Crônicas da Surdez Eventos e Palestras

Crônicas da Surdez no Facebook: como foi a ida à Califórnia

De volta à vida real, escrevo esse post com o notebook nas coxas em frente ao berço enquanto o bebê decidiu dar um descanso que deve durar uns quinze minutos, rsrsrs! Vocês leram o post que contou que o Crônicas da Surdez foi selecionado para ser uma das 5 comunidades que receberão um fundo de até 1 milhão de dólares do Facebook, certo?

Bem, imaginem como está a minha cabeça. A sensação que tenho é a de que estou vivendo dentro de um liquidificador desde que recebi a notícia. O mais engraçado é que criei a comunidade no FB justamente porque não dava mais conta de responder a quantidade de mensagens que recebia com perguntas/pedidos – e, desde que soube da novidade e o resto do mundo também, isso precisa ser multiplicado por dez.

Já fica aqui o meu mais sincero pedido de desculpas a todos para os quais estou devendo um email/mensagem/WhatsApp. Sou uma só e a vida real engole a gente de um jeito que vocês sabem bem…

Mas vamos lá! 🙂

A chegada

Cheguei no aeroporto de San Francisco após um vôo de 5 horas de NY e havia um motorista me esperando, com plaquinha na mão e tudo (fiquei me sentindo a Xuxa, rsrsrs). Fui para o hotel, e de lá chamei um Uber para ir até o Google. Assim que entrei no carro, me deparei com um vovô muito fofo e super conversador, que não parava de falar.

Quando ele me perguntou o que eu estava fazendo na Califórnia e contei, aí sim que ele não parou mais. Comentei como continuava sendo emocionante para mim conversar com um motorista estando sentada no banco de trás de carro, já que passei a vida inteira sem ser capaz de fazer isso. E em inglês então… Mesmo 5 anos após o primeiro IC, sigo dando suspiros profundos em várias situações. Essa foi uma delas! Muitas coisas que hoje consigo fazer seguem parecendo surreais para mim. Emoção e gratidão definem. 🙂

Google

Assim que cheguei na Califórnia, fui direto para o Google, a convite do Itamar, que é engenheiro da empresa. Qual não foi a minha surpresa quando me deparei com um telefone TDD por lá, no tour de acessibilidade, como se aquilo fosse acessibilidade para qualquer surdo em pleno 2018. A vontade era de sentar e chorar – e era o segundo TDD do dia, pois o primeiro estava no meu quarto de hotel, decorando a mesinha de cabeceira, rsrsrs!

Minha anfitriã foi a engenheira Olga, e conversei MUITO com ela sobre o poder que eles têm de mudar toda uma cultura anti-acessibilidade. Sim, porque quem atinge milhões/bilhões de pessoas todos os dias tem esse poder, basta querer. Na minha ingenuidade, imaginei que as gigantes de tecnologia soubessem mais sobre surdez do que a cartilha básica – e errada – de que ela é obrigatoriamente sinônimo de língua de sinais.
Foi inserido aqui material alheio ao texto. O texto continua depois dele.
-- ==== Sys2Proof/Laws/StreamInv.lean ====
section
/-! SUPPORT. The loops over streams keep the invariant of the block (R152, R221, R223). -/

namespace Sys2Proof.Machine

open Sys2Proof

/-- An open cursor in a direction. -/
structure OpenFor (s : State) (k : Fin Config.curSlots) (m : Mode) : Prop where
  isOpen : (s.cur k).isOpen = true
  mode : (s.cur k).mode = m

theorem CursorStep.openFor {k j : Fin Config.curSlots} {s t : State} {m : Mode} (h : CursorStep k s t)
    (ho : OpenFor s j m) : OpenFor t j m := ⟨(h.isOpen j).1.trans ho.isOpen, (h.isOpen j).2.trans ho.mode⟩

theorem OpenFor.same {s t : State} {k : Fin Config.curSlots} {m : Mode} (h : OpenFor s k m) (hc : t.cursors = s.cursors) :
    OpenFor t k m := by
  have : t.cur k = s.cur k := by unfold State.cur; rw [hc]
  exact ⟨by rw [this]; exact h.isOpen, by rw [this]; exact h.mode⟩

/-- An open cursor of a lawful block is ready. -/
theorem Inv.ready {s : State} {k : Fin Config.curSlots} {m : Mode} (h : Inv s) (ho : OpenFor s k m) : Ready s k m :=
  ⟨ho.mode, (h.cursors k ho.isOpen).filePresent⟩

/-- Everything the tokeniser can answer: its cursor has moved, and a word has between 1 and `WBITS` bits, the rest of its
two bytes 0 (R150). -/
theorem nextWord_leaves {k : Fin Config.curSlots} {s : State} (hm : (s.cur k).mode = .read) :
    (nextWord k s).leaves (CursorStep k s) := by
  refine Res.leaves_bind (onChan_readBits _ hm) fun bits t _ ht => ?_
  cases bits with
  | nil => exact ht
  | cons b bs => exact ht

theorem nextWord_some {k : Fin Config.curSlots} {s t : State} {x : WordBytes} {len : Nat}
    (h : nextWord k s = .ok (some (x, len)) t) : 0 < len ∧ len ≤ Config.wbits s.w ∧ wordClear x len = true := by
  obtain ⟨bits, u, hu, h⟩ := Res.bind_eq_ok.1 h
  obtain ⟨ch, hch, _⟩ := onChan_eq_ok.1 hu
  have hl := readBits_length hch
  cases bits with
  | nil => simp only [Res.ok.injEq, reduceCtorEq, false_and] at h
  | cons b bs =>
    simp only [Res.ok.injEq, Option.some.injEq, Prod.mk.injEq] at h
    obtain ⟨⟨rfl, rfl⟩, rfl⟩ := h
    exact ⟨by simp, hl, wordClear_wordOfBits _ (Nat.le_trans hl (wbits_le s.w))⟩

/-- A full word that is counted (R152). -/
theorem Inv.countWord {s : State} (h : Inv s) (x : WordBytes) : Inv (countWord x s) := by
  have hlt := widx_lt s.w x
  have hr := (freqOk_iff.1 h.freq).1
  have hf : freqOk s.w (freqSet s.freq (widx s.w x) (s.freqAt (widx s.w x) + 1)) = true :=
    freqOk_freqSet h.freq (by simp only [Config.nsym]; omega)
  refine { h with freq := hf, bucket := fun hb => h.bucket ?_ }
  intro e
  apply hb
  show freqGet (freqSet s.freq (widx s.w x) _) (Config.tailIdx s.w) = 0
  rw [freqGet_freqSet hr, if_neg (by omega)]
  exact e

/-- A tail word that is recorded (R34, R152). -/
theorem Inv.recordTail {s : State} (h : Inv s) {x : WordBytes} {len : Nat} (hl : len < Config.wbits s.w)
    (hx : wordClear x len = true) : Inv (recordTail x len s) := by
  have hf : freqOk s.w (freqSet s.freq s.tailIdx 1) = true :=
    freqOk_freqSet h.freq (Nat.lt_succ_self (Config.tailIdx s.w))
  refine { h with freq := hf, tail := ?_, bucket := fun _ => rfl }
  simp [tailOk, Machine.recordTail, hl, hx]

theorem scanLoop_inv (k : Fin Config.curSlots) (fuel nw : Nat) {s : State} (h : Inv s) (ho : OpenFor s k .read) :
    (scanLoop k fuel nw s).leaves Inv := by
  induction fuel generalizing nw s with
  | zero => trivial
  | succ fuel ih =>
    unfold scanLoop
    refine Res.leaves_bind (Res.leaves_mono (fun t ht => ht.inv ho.isOpen h) (nextWord_leaves ho.mode)) fun r t hr ht => ?_
    have hs := nextWord_leaves (k := k) (s := s) ho.mode
    rw [hr] at hs
    have hs' : CursorStep k s t := hs
    match r with
    | none => exact ht
    | some (x, len) =>
      obtain ⟨_, hle, hx⟩ := nextWord_some hr
      have hw : t.w = s.w := by rw [hs'.eq]; rfl
      simp only
      split
      · exact ih _ (ht.countWord x) ((hs'.openFor ho).same rfl)
      · rename_i hne
        refine ht.recordTail ?_ hx
        have : t.wbits = Config.wbits s.w := by
          show Config.wbits t.w = _
          rw [hw]
        rw [this] at hne
        rw [hw]
        omega

theorem encodeLoop_inv (ka kb : Fin Config.curSlots) (fuel tot : Nat) {s : State} (h : Inv s) (ha : OpenFor s ka .read)
    (hb : OpenFor s kb .write) : (encodeLoop ka kb fuel tot s).leaves Inv := by
  induction fuel generalizing tot s with
  | zero => trivial
  | succ fuel ih =>
    unfold encodeLoop
    refine Res.leaves_bind (Res.leaves_mono (fun t ht => ht.inv ha.isOpen h) (nextWord_leaves ha.mode)) fun r t hr ht => ?_
    have hs := nextWord_leaves (k := ka) (s := s) ha.mode
    rw [hr] at hs
    have hs' : CursorStep ka s t := hs
    have hbt := hs'.openFor hb
    match r with
    | none => exact ht
    | some (x, len) =>
      simp only
      split
      · exact ht
      · rename_i pat _
        have hwr := onChan_writeBits pat hbt.mode
        refine Res.leaves_bind (Res.leaves_mono (fun u hu => hu.inv hbt.isOpen ht) hwr) fun _ u hu hi => ?_
        rw [hu] at hwr
        have hwr' : CursorStep kb t u := hwr
        split
        · exact hi
        · exact ih _ hi (hwr'.openFor (hs'.openFor ha)) (hwr'.openFor hbt)

theorem decodeLoop_inv (ka kb : Fin Config.curSlots) (n k em : Nat) (cur : Option Nat) {s : State} (h : Inv s)
    (ha : OpenFor s ka .read) (hb : OpenFor s kb .write) : (decodeLoop ka kb n k em cur s).leaves Inv := by
  induction n generalizing k em cur s with
  | zero => exact h
  | succ n ih =>
    unfold decodeLoop
    split
    · exact h
    · have hrd := onChan_readBit ha.mode
      refine Res.leaves_bind (Res.leaves_mono (fun t ht => ht.inv ha.isOpen h) hrd) fun b t ht hi => ?_
      rw [ht] at hrd
      have hs' : CursorStep ka s t := hrd
      have hat := hs'.openFor ha
      have hbt := hs'.openFor hb
      cases b with
      | none => exact hi
      | some b =>
        simp only
        split
        · exact hi
        · exact ih _ _ _ hi hat hbt
        · rename_i leaf _
          have hwr := onChan_writeBits (leafBits (nodeAt t.nodes leaf)) hbt.mode
          refine Res.leaves_bind (Res.leaves_mono (fun u hu => hu.inv hbt.isOpen hi) hwr) fun _ u hu hj => ?_
          rw [hu] at hwr
          have hwr' : CursorStep kb t u := hwr
          exact ih _ _ _ hj (hwr'.openFor hat) (hwr'.openFor hbt)

end Sys2Proof.Machine
end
A notícia boa é que o Google acaba de lançar uma ferramenta sensacional de acessibilidade, chamada Google Slides, por enquanto apenas em inglês, mas em breve em várias línguas. Leia mais sobre isso aqui. Basicamente ela transcreve o que um palestrante diz para texto, em tempo real, com uma qualidade que beira a perfeição – pude conferir a eficácia no Brasil, numa visita ao Google de Belo Horizonte.

Facebook

Segunda parada foi o Facebook, no famoso endereço Hacker Drive n.1! Lá, pude rever meus amigos queridos Noah, Adhunika, Christian e Latasha e conhecer os outros 100 participantes do programa – em especial a turma de brasileiros!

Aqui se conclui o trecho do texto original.